For this reason, Polpack contains a command that can be used to copy the WCS FrameSet from one catalogue to another. For example: a user creates the catalogue mycat.FIT using pol2map, uses Topcat to remove low signal-to-noise vectors, and then saves the results to a new catalogue called selcat.FIT. The WCS FrameSet would then be missing from selcat.FIT, and so it would be necessary to copy it back into place again from the original catalogue file, mycat.FIT. To do this, run the “polwcscopy” command.

This would create a third catalogue selcat2.FIT, which would be a copy of selcat.FIT, but with the WCS information inherited from mycat.FIT.
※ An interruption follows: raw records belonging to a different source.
-- ==== Sys2Proof/Machine/Loader.lean ====
section
/-! DEFINITION. How an instruction comes to stand where the next step fetches (log entry 9): a small code page with its page table, one thread at its
word, the thread's core the next to move. It stands for the load of a program from outside. -/

namespace Sys2Proof.Machine
namespace State

/-- A page-table entry as bytes (Table 16.2): flags, key, frame; home package 0, die 0. -/
def pteBytes (flags key frame : Nat) : List Byte := leBytes (flags + key * 2 ^ 16 + frame * 2 ^ 64) 16

/-- The virtual address of the placed word. -/
def placedPc : Dword := 0x10000

/-- The code page of frame 5 of die 0 of package 0 at virtual page 1, under the root node of frame 1, for a context key. -/
def placePage (s : State) (key : Nat) (bytes : List Byte) : State :=
  let m := memStore s.mem (physAt 0 0 (1 * 65536)) (pteBytes 1 0 2)
  let m := memStore m (physAt 0 0 (2 * 65536)) (pteBytes 1 0 3)
  let m := memStore m (physAt 0 0 (3 * 65536)) (pteBytes 1 0 4)
  let m := memStore m (physAt 0 0 (4 * 65536 + 16)) (pteBytes 0x1F key 5)
  { s with mem := memStore m (physAt 0 0 (5 * 65536)) bytes }

/-- Whether a word is one of the host profile's (0x1E0 to 0x1E7). -/
def hostOnly (bytes : List Byte) : Bool :=
  let w := (wordOfBytes bytes).toNat
  w / 2 ^ 62 = 0 && 0x1E0 ≤ w / 2 ^ 53 && w / 2 ^ 53 ≤ 0x1E7

/-- A host core at the word. -/
def placeHost (s : State) (bytes : List Byte) : State :=
  let c : CoreId := ⟨0, 8, 0⟩
  let t := hostThread c
  let s := s.placePage 0 bytes
  let s := s.modDie 0 8 fun x => { x with walker := [] }
  let s := s.modHost c fun h => { h with hptb := 0x10000 }
  let s := s.setThread t { s.thread t with pc := placedPc, status := .runnable, lastPage := none }
  let s := s.modCore c fun x => { x with group := [t], runOpen := true, tlb := [] }
  { s with focus := c, agenda := [] }

/-- A thread of a compute core at the word: lane 0 of the one wave of a team of context 1. -/
def placeLane (s : State) (bytes : List Byte) : State :=
  let c : CoreId := ⟨0, 0, 0⟩
  let w : WaveId := ⟨c, 0⟩
  let t : ThreadId := ⟨w, 0⟩
  let s := s.placePage 1 bytes
  let s := s.modDie 0 0 fun x => { x with walker := [] }
  let s := s.setContext 1 { rootFrame := 1, sysPages := 0 }
  let s := s.setGrid 1 { ctx := 1, kern := { allot := 256, allotMax := 256, acc := 16, scratch := 64 } }
  let s := s.setTeam 1 { ctx := 1, grid := 1, core := c, place := .resident, waves := [w], scrKB := 64, scrZero := true, nacc := 16 }
  let s := s.setWave w { team := 1, allot := 256, live := true }
  let s := s.setThread t { pc := placedPc, status := .runnable }
  let s := s.modCore c fun x => { x with group := [t], runOpen := true, tlb := [] }
  { s with focus := c, agenda := [], nextId := max s.nextId 2 }

def placeInstr (s : State) (bytes : List Byte) : State := if hostOnly bytes then s.placeHost bytes else s.placeLane bytes

end State
end Sys2Proof.Machine
end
6.5 Re-modelling the error estimates in a POL-2 vector catalogue

If the MAPVAR=YES option is used when running the Smurf pol2map script, the I, Q, and U error estimates in the resulting vector catalogue will be based on the spread of pixel values at each point on the sky in the $I$, $Q$, and $U$ maps made from individual observations. Thus, if 20 observations are processed by pol2map to create a vector catalogue, then each DI, DQ, or DU error estimate in the vector catalogue will be based on the spread of 20 independent measurements of $I$, $Q$, or $U$. Even though 20 observations is a lot of POL-2 data, 20 is still a fairly small number from which to produce an accurate estimate of the error. Consequently, it is usual to see a large level of random “noise” on the error estimates, as in the following example, which shows the total-intensity ($I$) error estimates taken from a 12′′ vector catalogue near Ophiuchus L 1688 (Figure 6.1).
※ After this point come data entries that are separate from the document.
-- ==== Sys2Proof/Certificates/Slice0/Obligations.lean ====
section
/-! DEFINITION. The statements. Each says in its docstring which rules of spec/ it rests on or states, and which choice of the model (a log entry) it uses. -/

open Sys2Proof Sys2Proof.Machine

/-- Integer words complete and write the exact result, wrapped or clamped. Every word of Table 7.2 that can issue and whose sources can be read completes;
each active lane gets the exact result in its destination, the flags it raises and the next PC. An integer result without .sat is the exact one modulo
2^W and raises nothing; with .sat it is the exact one clamped to the type, and ISAT is raised exactly where the clamp changes it. (Rests on R146,
R142, R115, R66.) -/
def Obligations.IntegerRules : Prop :=  Spec.LaneWords Spec.intOp
  ∧ ∀ (t : OTy) (x : Int), t ∈ [OTy.i8, .n8, .i16, .n16, .i32, .n32, .i64, .n64] →
    let w := t.width
    let lo : Int := if t.signed then -(2 ^ (w - 1)) else 0
    let hi : Int := if t.signed then 2 ^ (w - 1) - 1 else 2 ^ w - 1
    let y := intOf t (intRes t true x).val
    (intRes t false x).flags = 0 ∧ (intOf t (intRes t false x).val - x) % 2 ^ w = 0
    ∧ y = max lo (min hi x) ∧ (intRes t true x).flags = if y = x then 0 else Flag.isat

/-- Logic and bit words complete; shifts, fields and BYSEL bit by bit. Every word of Table 7.3 completes with its result where it can issue. SHL, SHR, SAR
and ROL by the low eight bits of a 32-bit count, BFX and BFI by position and length in a 32-bit operand, and BYSEL by index and mode are given bit by
bit; the pair halves SHL.b32, SHR.b32 and SAR.b32 compute the same. Operands are below 2^W, which the last clause says of every operand read. (States
R148, R149, R150.) -/
def Obligations.BitRules : Prop :=  Spec.LaneWords Spec.bitOp
  ∧ ∀ (h : Hdr) (g : Guard) (hold : Option Nat) (t : OTy) (d : Dst) (a b c : SrcD) (th : Thread) (x n y : Dword), x.toNat < 2 ^ t.width → y.toNat < 2 ^ t.width →
    let w := t.width
    let op (i : Instr) (xs : List Dword) : Res := (Spec.bitOp i).elim ⟨0, 0⟩ fun f => f th xs
    let types (i : Instr) : List OTy := (microOf i fun _ => ⟨0, 0⟩).srcs.map (·.2)
    let k := n.toNat % 256
    let len := n.toNat / 256 % 256
    let len' := min len (w - k)
    (t = .b32 ∨ t = .b64 →
      (∀ i ∈ [Instr.shl h t d a b, .shr h t d a b, .sar h t d a b, .rol h t d a b], types i = [t, .b32] ∧ (op i [x, n]).flags = 0)
      ∧ (∀ j < w, (op (.shl h t d a b) [x, n]).val.getLsbD j = (decide (k ≤ j) && x.getLsbD (j - k)))
      ∧ (∀ j < w, (op (.shr h t d a b) [x, n]).val.getLsbD j = (decide (j + k < w) && x.getLsbD (j + k)))
      ∧ (∀ j < w, (op (.sar h t d a b) [x, n]).val.getLsbD j = x.getLsbD (min (j + k) (w - 1)))
      ∧ (∀ j < w, (op (.rol h t d a b) [x, n]).val.getLsbD ((j + k) % w) = x.getLsbD j)
      ∧ types (.bfi h t d a b c) = [t, t, .b32] ∧ (op (.bfi h t d a b c) [x, y, n]).flags = 0
      ∧ ∀ j < w, (op (.bfi h t d a b c) [x, y, n]).val.getLsbD j = if k ≤ j ∧ j < k + len' then y.getLsbD (j - k) else x.getLsbD j)
    ∧ (t ∈ [OTy.i32, .n32, .i64, .n64] → types (.bfx h t d a b) = [t, .b32] ∧ (op (.bfx h t d a b) [x, n]).flags = 0
      ∧ ∀ j < w, (op (.bfx h t d a b) [x, n]).val.getLsbD j =
          (decide (0 < len') && if j < len' then x.getLsbD (k + j) else t.signed && x.getLsbD (k + len' - 1)))
    ∧ (∀ p q, (p, q) ∈ [(Pop.shl, Instr.shl h .b32 d a b), (.shr, .shr h .b32 d a b), (.sar, .sar h .b32 d a b)] → (Half.micro ⟨p, g, 0, a, hold⟩).f [x, n] = op q [x, n])
    ∧ (types (.bysel h d a b c) = [.b32, .b32, .b32] ∧ (op (.bysel h d a b c) [x, y, n]).flags = 0 ∧ ∀ j < 4,
        let from_ (q : Nat) : Nat := if q < 4 then x.toNat / 2 ^ (8 * q) % 256 else y.toNat / 2 ^ (8 * (q - 4)) % 256
        let idx := n.toNat / 2 ^ (3 * j) % 8
        (op (.bysel h d a b c) [x, y, n]).val.toNat / 2 ^ (8 * j) % 256 = match n.toNat / 2 ^ (12 + 2 * j) % 4 with
          | 0 => from_ idx
          | 1 => 0
          | 2 => 255
          | _ => 255 - from_ idx)
    ∧ ∀ (s : State) (u : ThreadId) (z : Src) (v : Dword), t ∈ [OTy.b32, .b64, .i32, .n32, .i64, .n64] → s.readOp u z t = .ok v → v.toNat < 2 ^ t.width

/-- Compares, selects, predicate logic, LEA, MOV and the scalar unit complete with their results. Every word ICMP, SEL, PLOP, LEA and MOV, and every word
of the scalar unit, completes where it can issue and its sources can be read, and leaves on each active lane (for the scalar unit: in the s register)
the result the rules give, the flags and the next PC. (Rests on R151, R152, R153, R154, R155, R179, R180, R181.) -/
def Obligations.MoveAndScalarWords : Prop :=
  (Spec.LaneWords Spec.moveOp)
  ∧ (Spec.LaneWords Spec.scalarOp)

/-- Floating words, conversions and CVUP complete with their results and flags. Every floating word of 0x040 to 0x04C, CVT and CVUP completes where it can
issue and its sources can be read, with the result and the sticky flags of the model’s one arithmetic of exact values rounded once (fdecode, roundTo)
on each active lane. (Rests on R157, R158, R159, R160, R161, R162, R163, R164, R165, R166, R168.) -/
def Obligations.FloatWords : Prop := Spec.LaneWords Spec.floatOp

/-- CVPK and pair words complete with the results of their operations. CVPK writes its two converted fields and keeps the others of its destination; a
pair word performs its two halves, all sources of both read before either writes. Both complete where they can issue, leave results, flags and the
next PC, and change nothing else. (Rests on R167, R68, R69, R77.) -/
def Obligations.PackAndPairWords : Prop :=
  (∀ (h : Hdr) (r : Rnd) (sat : Bool) (f : FFmt) (k : Nat) (d : Dst) (a b : SrcD) (s : State),
    s.Ready (.cvpk h r sat f k d a b) → s.Readable (fun _ => [cvpkMicro h r sat f k d a b]) →
      ∃ t, exec (.cvpk h r sat f k d a b) s = .next t
        ∧ State.LaneDone (.cvpk h r sat f k d a b) (fun _ => [cvpkMicro h r sat f k d a b]) s t
        ∧ State.Kept s.group s t ∧ State.LaneKept (fun _ => [cvpkMicro h r sat f k d a b]) s t)
  ∧ (∀ (a b : Option Half) (s : State), (Instr.pairWord a b).wf = true → s.Ready (.pairWord a b) → s.Readable (Spec.halves a b) →
    ∃ t, exec (.pairWord a b) s = .next t ∧ State.LaneDone (.pairWord a b) (Spec.halves a b) s t
      ∧ State.Kept s.group s t ∧ State.LaneKept (Spec.halves a b) s t)

/-- Frame of the words that write one result per lane. A word of the integer, logic, move, floating or scalar tables changes no memory, team, context,
host, package, operation or message, no other thread, and no register, predicate or s register that it does not name as destination or mark dead.
(Rests on R66, R55, R56, R91.) -/
def Obligations.LaneWordFrame : Prop :=  ∀ (i : Instr) (f : Thread → List Dword → Res) (s t : State), Spec.laneOp i = some f → s.Ready i → s.Readable (fun th => [microOf i (f th)]) →
    exec i s = .next t → State.Kept s.group s t ∧ State.LaneKept (fun th => [microOf i (f th)]) s t

/-- NOP: one form, one cycle, nothing but the PC. The word 0x000E000000000000 decodes to NOP and every other word with opcode 0 decodes as ILLOP. NOP
completes where it can issue; it moves the PC of each member to the next word, changes no register, predicate, flag or memory, does not end the run
and takes one issue cycle. (States R75.) -/
def Obligations.NopWord : Prop :=  decode 0x000E000000000000 none = .ok .nop
  ∧ (∀ (w : Dword) (l : Option Dword), w.toNat / 2 ^ 53 = 0 → w ≠ 0x000E000000000000 → decode w l = .bad .illop 8)
  ∧ ∀ s : State, s.Ready .nop → ∃ t, exec .nop s = .next t ∧ State.LaneDone .nop (fun _ => []) s t ∧ State.Kept s.group s t ∧ State.LaneKept (fun _ => []) s t
    ∧ t.group = s.group ∧ (t.core s.focus).readyAt = max (s.now s.focus) (s.core s.focus).readyAt + 1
Figure 6.1: The initial total-intensity ($I$) error estimates taken from a 12′′ vector catalogue near Ophiuchus L 1688. Note that the noise level increases towards the edge of the map due to there being fewer bolometer samples per pixel near the edge.

The uncertainty on the error estimate can cause some vectors that are clearly wrong (e.g. because they are very different from nearby vectors) to have anomalously low error estimates and so to be included in the set of “good” vectors (i.e. vectors that pass some suitable selection criterion based on the noise estimates).

One simple solution to this could be to apply some spatial smoothing to the error estimates. This would be a reasonable thing to do if there were no compact sources in the map. The errors close to a compact source are generally higher than those in a background region because of factors such as pointing errors and calibration errors. These factors cause a compact source to appear slightly different in each observation, and so cause higher error estimates in the vector catalogue. The above error estimates map shows this effect in the higher values at the very centre. Simply smoothing this map would spread that central feature out, artificially decreasing the peak error and increasing the errors in the neighbouring background pixels.

An alternative to smoothing is to split the total noise up into several different components, create a model of each component, and then add the models together. The pol2noise script in Smurf enables the user to re-model the noise estimates in a vector catalogue using such an approach. This facility is used by setting MODE=REMODEL on the pol2noise command line:

This creates an output catalogue (newcat.FIT) holding a copy of the input catalogue (mycat.FIT), and then calculates new values for all the error columns in the output catalogue. The new $I$, $Q$, and $U$ error values are first derived from a three-component model of the noise in each quantity, and then errors for the derived quantities (PI, P, and ANG) are found. New values of PI and P are also found using the specified de-biasing algorithm. The file iext.sdf holds the total-intensity co-add map created by pol2map and is used to define the total exposure time in each pixel. The re-modelled total-intensity error estimates are shown in (Figure 6.2).

Figure 6.2: The re-modelled total-intensity ($I$) error estimates taken from a 12′′ vector catalogue near Ophiuchus L 1688. Note the reduced noise in comparison with Figure 6.1.

Most of the noise has gone without reducing the resolution. The script displays the original and re-modelled error estimates for each Stokes parameter ($I$, $Q$, and $U$), the residuals between the two, and a scatter plot (Figure 6.3). The best-fitting straight lines through each scatter plot are also displayed.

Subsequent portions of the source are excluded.